THE TASK >> Return the run of lines below that opens with the line containing "def State.hostSpan (s" and closes with the line containing "def State.readOut (s", keeping each one exact.
(Beginning of PROVIDED RECORDS)
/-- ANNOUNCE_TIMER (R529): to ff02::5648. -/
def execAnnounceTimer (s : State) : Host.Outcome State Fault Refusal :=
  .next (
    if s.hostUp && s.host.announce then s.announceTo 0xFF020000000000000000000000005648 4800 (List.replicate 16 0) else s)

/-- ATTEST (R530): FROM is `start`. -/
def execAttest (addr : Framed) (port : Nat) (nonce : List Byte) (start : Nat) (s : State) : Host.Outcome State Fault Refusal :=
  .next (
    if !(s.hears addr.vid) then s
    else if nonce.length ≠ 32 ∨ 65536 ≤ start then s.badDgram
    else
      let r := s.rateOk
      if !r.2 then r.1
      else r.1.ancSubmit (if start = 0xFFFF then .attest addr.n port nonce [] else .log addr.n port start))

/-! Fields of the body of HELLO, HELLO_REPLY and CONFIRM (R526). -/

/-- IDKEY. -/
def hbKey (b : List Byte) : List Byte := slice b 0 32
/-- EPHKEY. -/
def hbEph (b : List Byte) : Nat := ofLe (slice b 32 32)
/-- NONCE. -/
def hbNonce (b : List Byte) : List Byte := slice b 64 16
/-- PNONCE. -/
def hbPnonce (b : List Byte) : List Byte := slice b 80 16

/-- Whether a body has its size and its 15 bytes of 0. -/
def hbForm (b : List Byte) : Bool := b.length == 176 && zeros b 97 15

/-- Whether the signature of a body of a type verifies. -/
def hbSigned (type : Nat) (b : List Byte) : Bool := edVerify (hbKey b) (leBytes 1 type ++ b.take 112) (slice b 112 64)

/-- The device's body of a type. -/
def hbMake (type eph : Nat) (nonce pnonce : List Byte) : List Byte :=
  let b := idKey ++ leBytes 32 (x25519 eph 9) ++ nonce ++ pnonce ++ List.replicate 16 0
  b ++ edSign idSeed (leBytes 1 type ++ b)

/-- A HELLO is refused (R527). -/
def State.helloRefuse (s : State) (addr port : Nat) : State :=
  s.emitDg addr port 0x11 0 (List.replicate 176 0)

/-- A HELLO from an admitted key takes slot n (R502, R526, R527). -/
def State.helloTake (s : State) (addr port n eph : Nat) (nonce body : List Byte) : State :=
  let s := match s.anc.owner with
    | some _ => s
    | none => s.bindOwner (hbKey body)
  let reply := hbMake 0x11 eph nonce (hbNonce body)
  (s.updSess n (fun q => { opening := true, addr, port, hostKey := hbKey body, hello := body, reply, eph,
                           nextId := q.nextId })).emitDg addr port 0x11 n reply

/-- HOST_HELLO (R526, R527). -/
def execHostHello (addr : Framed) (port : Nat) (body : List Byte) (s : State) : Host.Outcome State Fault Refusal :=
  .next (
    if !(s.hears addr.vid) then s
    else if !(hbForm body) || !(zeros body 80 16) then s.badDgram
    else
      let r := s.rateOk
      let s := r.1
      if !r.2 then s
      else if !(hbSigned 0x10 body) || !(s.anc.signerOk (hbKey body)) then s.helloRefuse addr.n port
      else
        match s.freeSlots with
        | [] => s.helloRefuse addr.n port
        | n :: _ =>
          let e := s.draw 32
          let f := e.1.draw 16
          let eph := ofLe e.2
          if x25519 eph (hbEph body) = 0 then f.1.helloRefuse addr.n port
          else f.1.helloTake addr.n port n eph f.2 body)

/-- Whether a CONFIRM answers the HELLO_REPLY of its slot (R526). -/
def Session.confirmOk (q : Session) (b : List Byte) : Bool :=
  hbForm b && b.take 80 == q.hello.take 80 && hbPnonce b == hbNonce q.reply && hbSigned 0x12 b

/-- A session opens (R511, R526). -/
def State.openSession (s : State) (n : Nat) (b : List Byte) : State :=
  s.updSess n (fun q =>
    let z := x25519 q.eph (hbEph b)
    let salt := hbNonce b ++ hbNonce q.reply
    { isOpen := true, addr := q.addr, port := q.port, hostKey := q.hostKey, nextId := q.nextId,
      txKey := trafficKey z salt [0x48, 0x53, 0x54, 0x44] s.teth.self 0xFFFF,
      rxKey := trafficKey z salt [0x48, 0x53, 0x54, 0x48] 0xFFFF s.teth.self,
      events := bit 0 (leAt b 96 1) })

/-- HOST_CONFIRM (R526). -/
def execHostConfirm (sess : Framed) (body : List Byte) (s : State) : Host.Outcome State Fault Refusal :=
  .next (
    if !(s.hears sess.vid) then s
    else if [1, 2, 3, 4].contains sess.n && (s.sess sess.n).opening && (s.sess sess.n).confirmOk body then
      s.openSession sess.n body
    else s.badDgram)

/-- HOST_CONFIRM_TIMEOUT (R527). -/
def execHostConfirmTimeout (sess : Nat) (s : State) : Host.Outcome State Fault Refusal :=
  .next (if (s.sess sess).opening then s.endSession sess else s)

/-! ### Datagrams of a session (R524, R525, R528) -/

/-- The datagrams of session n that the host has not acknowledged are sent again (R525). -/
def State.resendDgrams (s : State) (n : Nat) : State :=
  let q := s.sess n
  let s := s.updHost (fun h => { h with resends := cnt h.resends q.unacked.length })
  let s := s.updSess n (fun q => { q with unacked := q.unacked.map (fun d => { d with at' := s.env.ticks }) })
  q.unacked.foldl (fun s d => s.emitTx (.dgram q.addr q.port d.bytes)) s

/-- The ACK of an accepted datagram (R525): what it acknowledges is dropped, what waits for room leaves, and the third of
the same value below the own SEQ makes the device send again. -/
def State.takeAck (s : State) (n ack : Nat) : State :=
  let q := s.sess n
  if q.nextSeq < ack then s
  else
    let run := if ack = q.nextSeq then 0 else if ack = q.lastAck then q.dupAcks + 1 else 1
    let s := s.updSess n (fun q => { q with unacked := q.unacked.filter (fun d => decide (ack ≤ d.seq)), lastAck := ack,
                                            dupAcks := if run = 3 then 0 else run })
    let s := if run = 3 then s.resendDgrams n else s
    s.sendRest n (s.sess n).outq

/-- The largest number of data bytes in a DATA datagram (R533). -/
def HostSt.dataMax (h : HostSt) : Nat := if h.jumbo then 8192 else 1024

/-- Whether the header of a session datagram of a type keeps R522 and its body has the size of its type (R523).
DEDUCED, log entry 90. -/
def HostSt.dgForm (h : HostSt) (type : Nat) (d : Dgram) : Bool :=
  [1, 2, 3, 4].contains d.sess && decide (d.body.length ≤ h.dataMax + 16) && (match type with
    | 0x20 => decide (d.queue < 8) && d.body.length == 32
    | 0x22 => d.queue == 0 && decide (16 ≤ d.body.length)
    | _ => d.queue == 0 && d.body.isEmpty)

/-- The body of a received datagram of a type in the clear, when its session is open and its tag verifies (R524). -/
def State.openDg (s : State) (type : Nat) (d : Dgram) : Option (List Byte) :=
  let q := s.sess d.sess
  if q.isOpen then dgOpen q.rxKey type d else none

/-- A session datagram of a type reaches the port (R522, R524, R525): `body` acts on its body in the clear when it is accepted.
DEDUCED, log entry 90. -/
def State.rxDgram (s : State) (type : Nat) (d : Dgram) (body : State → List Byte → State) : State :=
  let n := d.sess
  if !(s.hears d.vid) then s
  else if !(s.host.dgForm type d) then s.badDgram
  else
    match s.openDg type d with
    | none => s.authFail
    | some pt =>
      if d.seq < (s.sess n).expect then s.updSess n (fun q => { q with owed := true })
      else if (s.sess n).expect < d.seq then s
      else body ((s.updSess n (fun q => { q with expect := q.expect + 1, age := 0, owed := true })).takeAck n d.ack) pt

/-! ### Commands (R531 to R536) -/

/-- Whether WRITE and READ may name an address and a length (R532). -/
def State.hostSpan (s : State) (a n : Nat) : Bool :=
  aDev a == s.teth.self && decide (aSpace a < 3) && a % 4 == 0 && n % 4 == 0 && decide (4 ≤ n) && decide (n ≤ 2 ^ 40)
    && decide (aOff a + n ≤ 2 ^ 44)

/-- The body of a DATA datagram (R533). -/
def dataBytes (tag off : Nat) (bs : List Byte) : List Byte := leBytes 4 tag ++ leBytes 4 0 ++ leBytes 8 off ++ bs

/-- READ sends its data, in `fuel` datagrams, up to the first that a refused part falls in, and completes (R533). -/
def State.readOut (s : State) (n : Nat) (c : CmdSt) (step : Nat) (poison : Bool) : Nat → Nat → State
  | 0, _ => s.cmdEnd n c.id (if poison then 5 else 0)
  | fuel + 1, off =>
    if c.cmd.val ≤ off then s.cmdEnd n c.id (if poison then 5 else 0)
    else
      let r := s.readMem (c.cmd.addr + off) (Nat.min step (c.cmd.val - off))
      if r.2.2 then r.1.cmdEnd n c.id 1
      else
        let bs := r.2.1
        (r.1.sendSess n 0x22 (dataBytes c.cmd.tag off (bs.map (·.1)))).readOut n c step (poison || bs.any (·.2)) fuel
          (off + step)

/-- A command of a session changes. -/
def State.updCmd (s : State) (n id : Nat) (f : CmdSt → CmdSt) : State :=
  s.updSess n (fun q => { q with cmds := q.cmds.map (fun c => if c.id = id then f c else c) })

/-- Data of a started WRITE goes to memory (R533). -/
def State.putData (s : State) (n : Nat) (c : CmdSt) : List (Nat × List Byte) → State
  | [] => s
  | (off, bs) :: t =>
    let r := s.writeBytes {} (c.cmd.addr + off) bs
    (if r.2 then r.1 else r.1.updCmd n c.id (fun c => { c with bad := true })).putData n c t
(End of PROVIDED RECORDS)
(Beginning of PROVIDED RECORDS)
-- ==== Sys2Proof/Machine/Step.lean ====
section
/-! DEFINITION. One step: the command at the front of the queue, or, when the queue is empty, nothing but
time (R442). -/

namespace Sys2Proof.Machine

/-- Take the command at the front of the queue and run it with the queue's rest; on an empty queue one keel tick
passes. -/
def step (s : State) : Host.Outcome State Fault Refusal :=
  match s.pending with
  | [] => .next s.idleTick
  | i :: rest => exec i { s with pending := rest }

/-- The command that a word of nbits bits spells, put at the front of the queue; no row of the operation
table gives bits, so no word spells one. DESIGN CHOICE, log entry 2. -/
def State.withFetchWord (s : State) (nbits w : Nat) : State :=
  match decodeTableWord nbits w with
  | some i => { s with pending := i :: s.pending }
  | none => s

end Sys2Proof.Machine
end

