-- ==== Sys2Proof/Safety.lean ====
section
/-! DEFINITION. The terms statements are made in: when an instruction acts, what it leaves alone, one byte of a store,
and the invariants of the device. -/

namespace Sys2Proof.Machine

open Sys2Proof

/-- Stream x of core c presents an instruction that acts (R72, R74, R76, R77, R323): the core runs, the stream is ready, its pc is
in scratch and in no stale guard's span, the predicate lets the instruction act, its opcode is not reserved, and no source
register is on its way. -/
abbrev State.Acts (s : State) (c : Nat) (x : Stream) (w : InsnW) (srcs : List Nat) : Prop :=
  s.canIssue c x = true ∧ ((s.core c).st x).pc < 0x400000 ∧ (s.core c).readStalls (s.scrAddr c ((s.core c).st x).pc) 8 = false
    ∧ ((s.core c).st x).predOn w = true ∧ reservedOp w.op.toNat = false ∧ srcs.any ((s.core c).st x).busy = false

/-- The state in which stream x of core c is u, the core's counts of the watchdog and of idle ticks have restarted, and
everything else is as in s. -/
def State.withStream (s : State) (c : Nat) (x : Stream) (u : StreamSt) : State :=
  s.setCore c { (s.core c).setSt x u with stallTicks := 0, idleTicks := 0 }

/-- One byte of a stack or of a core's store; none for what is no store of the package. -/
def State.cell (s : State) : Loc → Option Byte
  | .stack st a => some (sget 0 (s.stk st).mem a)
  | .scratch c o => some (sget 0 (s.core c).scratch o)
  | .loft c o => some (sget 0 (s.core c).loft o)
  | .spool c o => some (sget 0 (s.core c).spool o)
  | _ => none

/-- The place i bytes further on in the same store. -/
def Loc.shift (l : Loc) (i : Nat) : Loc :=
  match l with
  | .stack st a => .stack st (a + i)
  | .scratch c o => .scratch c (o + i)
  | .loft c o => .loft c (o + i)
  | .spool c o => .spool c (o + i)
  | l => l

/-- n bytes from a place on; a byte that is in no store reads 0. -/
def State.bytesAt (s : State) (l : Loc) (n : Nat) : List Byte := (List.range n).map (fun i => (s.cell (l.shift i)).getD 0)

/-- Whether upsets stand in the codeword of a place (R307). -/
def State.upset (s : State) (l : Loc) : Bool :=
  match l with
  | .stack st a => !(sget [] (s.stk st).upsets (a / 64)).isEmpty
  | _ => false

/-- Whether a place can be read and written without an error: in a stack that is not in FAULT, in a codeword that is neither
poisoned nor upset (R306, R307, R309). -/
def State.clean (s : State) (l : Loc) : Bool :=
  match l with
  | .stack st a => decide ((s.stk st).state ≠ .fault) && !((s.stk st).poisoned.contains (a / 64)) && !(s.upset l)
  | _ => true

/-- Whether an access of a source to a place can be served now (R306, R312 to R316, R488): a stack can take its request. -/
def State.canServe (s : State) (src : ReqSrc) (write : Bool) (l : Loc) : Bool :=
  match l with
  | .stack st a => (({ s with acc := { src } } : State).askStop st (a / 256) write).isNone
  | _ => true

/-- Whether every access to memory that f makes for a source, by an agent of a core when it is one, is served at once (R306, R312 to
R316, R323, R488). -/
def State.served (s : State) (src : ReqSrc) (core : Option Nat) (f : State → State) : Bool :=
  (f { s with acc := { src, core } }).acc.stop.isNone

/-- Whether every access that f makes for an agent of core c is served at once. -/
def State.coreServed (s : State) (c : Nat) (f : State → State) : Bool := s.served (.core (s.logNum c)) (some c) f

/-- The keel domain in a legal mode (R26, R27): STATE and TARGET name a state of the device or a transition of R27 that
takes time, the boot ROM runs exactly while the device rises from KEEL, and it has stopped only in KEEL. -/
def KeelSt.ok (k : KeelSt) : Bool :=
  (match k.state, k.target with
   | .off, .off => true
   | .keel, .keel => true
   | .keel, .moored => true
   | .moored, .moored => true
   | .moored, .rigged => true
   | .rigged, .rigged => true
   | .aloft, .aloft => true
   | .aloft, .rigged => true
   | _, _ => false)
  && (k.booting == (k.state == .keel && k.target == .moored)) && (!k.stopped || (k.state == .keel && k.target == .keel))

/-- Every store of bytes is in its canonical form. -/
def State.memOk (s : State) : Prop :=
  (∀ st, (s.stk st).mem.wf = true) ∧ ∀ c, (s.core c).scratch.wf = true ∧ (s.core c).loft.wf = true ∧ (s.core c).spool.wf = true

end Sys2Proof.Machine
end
(End of PROVIDED RECORDS)
ANSWER TO THE PROBLEM >>
def State.hostSpan (s : State) (a n : Nat) : Bool :=
  aDev a == s.teth.self && decide (aSpace a < 3) && a % 4 == 0 && n % 4 == 0 && decide (4 ≤ n) && decide (n ≤ 2 ^ 40)
    && decide (aOff a + n ≤ 2 ^ 44)

/-- The body of a DATA datagram (R533). -/
def dataBytes (tag off : Nat) (bs : List Byte) : List Byte := leBytes 4 tag ++ leBytes 4 0 ++ leBytes 8 off ++ bs

/-- READ sends its data, in `fuel` datagrams, up to the first that a refused part falls in, and completes (R533). -/
def State.readOut (s : State) (n : Nat) (c : CmdSt) (step : Nat) (poison : Bool) : Nat → Nat → State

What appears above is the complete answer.